▶ **The problem**:
Go through the entries below and copy every line that holds the word "walked".

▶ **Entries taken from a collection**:

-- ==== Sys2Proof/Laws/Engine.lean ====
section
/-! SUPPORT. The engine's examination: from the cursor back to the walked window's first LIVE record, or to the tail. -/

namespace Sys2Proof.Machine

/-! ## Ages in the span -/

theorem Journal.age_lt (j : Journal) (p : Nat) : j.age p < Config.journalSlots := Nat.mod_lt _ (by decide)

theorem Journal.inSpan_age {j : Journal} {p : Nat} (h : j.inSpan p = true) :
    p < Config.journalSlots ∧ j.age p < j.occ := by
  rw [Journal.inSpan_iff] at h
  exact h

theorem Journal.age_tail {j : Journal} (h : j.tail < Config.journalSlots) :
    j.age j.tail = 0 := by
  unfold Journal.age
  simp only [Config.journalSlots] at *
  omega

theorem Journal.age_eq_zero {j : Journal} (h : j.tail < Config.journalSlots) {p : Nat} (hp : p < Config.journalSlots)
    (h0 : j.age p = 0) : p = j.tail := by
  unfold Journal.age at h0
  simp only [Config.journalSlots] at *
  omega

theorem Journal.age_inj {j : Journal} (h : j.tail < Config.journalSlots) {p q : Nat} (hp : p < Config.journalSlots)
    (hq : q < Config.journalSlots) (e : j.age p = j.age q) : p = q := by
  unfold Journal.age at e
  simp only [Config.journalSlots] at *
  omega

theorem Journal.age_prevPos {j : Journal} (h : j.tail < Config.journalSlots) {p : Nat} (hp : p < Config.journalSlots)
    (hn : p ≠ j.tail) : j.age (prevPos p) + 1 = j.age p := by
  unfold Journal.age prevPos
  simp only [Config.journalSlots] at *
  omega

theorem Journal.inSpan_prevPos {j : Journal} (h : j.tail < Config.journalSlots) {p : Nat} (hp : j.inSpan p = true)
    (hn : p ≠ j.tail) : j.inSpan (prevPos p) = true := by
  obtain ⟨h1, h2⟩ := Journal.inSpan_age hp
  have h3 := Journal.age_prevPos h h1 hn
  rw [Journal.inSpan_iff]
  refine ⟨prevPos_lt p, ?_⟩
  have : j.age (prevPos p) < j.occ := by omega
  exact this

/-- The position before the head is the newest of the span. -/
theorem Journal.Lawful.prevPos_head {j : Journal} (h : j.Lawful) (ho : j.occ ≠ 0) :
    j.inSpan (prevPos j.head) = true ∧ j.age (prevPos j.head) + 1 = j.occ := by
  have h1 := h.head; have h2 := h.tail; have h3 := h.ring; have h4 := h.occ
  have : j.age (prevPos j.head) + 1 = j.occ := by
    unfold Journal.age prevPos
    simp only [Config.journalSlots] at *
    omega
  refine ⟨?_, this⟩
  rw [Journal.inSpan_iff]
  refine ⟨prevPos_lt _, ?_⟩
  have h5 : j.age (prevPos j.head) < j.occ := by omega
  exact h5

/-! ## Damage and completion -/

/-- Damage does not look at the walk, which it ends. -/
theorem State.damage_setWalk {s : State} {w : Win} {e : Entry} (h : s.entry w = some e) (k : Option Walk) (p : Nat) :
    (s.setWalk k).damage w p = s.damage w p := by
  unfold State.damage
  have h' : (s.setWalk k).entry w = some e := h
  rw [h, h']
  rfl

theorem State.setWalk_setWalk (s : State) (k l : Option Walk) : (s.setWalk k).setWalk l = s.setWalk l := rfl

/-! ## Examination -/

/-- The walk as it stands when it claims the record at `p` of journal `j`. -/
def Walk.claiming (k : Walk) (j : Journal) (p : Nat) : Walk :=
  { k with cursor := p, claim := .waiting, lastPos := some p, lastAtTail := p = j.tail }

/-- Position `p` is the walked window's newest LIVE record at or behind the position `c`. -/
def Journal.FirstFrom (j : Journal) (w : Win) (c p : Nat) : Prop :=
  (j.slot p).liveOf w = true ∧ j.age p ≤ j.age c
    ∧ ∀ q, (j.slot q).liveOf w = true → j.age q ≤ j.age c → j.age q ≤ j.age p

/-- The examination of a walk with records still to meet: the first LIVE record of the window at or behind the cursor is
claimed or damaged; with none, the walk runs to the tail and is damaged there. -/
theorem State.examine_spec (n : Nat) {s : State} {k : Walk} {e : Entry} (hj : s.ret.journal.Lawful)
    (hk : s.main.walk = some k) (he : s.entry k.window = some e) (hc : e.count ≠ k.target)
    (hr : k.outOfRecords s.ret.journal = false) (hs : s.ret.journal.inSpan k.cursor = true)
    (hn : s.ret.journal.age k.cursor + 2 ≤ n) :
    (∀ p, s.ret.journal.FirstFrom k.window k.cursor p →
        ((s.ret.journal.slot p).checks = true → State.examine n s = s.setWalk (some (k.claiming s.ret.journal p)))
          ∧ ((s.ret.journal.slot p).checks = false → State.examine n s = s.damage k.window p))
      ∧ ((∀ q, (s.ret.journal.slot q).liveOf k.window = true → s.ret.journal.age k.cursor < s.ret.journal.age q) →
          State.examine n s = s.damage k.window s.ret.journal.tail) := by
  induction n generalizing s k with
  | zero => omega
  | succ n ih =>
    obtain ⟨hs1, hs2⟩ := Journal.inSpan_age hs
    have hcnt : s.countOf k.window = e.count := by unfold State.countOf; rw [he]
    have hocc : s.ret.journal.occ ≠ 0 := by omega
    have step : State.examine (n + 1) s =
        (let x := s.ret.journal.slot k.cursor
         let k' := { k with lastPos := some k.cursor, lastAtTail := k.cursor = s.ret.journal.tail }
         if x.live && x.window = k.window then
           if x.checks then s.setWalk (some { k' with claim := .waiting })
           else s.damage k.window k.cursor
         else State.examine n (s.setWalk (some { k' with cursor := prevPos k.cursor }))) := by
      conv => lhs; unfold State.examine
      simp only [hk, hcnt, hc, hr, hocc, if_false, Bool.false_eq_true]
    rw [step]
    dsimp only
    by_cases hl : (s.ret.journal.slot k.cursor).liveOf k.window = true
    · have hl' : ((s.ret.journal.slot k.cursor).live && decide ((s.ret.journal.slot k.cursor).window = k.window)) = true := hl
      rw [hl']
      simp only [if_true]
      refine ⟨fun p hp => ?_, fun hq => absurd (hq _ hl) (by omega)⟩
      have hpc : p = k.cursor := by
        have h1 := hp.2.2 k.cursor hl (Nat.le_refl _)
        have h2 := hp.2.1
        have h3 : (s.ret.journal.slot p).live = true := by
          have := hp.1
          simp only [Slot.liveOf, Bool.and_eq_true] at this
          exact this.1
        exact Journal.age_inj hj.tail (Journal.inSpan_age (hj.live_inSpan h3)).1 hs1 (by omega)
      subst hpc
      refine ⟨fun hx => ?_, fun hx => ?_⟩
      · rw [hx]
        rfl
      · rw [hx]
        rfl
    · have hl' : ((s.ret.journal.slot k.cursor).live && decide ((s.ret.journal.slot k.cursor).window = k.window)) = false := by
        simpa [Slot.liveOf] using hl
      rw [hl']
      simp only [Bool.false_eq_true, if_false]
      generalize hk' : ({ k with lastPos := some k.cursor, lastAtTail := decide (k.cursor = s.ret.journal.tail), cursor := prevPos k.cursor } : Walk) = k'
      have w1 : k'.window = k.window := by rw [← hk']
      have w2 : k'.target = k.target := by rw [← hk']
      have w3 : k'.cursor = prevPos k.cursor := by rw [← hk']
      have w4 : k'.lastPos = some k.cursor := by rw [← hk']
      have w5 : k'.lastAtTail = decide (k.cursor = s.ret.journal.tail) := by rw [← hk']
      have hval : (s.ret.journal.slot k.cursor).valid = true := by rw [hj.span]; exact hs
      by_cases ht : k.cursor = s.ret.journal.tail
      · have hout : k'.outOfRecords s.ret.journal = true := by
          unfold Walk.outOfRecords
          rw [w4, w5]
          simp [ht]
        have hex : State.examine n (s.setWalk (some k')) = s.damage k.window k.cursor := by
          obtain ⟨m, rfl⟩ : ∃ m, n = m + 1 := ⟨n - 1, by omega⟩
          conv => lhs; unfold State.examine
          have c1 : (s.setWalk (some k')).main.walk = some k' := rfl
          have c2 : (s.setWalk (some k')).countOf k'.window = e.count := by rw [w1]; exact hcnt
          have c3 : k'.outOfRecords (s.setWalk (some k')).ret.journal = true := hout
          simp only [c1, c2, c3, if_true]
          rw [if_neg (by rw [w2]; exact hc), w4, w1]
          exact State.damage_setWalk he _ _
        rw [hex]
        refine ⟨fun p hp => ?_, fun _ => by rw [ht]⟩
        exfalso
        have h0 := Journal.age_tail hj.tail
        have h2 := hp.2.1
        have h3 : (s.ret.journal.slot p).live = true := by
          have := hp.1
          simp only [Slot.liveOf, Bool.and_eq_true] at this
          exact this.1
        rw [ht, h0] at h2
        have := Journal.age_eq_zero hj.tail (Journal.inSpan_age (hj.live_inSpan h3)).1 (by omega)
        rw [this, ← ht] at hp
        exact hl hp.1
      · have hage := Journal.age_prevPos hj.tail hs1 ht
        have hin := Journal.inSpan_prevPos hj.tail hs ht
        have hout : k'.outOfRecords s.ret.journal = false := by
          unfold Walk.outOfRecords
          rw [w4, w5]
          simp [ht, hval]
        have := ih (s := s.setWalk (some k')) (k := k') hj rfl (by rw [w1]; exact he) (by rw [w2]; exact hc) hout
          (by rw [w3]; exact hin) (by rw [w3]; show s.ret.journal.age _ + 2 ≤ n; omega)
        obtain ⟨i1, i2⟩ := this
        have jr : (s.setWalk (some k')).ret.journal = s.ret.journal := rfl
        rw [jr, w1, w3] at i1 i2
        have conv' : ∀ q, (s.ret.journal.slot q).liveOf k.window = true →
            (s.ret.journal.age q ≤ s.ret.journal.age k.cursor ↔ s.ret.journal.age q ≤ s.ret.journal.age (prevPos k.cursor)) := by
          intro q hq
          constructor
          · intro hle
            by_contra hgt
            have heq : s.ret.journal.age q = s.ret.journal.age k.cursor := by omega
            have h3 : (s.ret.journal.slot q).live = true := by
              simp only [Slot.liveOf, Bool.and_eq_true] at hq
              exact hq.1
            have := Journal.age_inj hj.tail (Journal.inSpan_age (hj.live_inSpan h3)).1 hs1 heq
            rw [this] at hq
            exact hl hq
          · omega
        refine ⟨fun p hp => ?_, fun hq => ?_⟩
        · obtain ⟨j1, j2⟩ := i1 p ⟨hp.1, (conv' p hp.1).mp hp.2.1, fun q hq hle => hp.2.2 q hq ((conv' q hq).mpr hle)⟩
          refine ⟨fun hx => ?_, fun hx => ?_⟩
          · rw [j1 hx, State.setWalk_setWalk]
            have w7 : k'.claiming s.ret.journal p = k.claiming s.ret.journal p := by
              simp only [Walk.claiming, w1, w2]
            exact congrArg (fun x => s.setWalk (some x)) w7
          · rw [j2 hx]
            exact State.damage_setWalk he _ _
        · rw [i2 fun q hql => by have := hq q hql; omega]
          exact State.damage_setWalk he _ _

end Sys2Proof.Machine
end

▶ **Solution to this exercise**:
/-! SUPPORT. The engine's examination: from the cursor back to the walked window's first LIVE record, or to the tail. -/
/-- Position `p` is the walked window's newest LIVE record at or behind the position `c`. -/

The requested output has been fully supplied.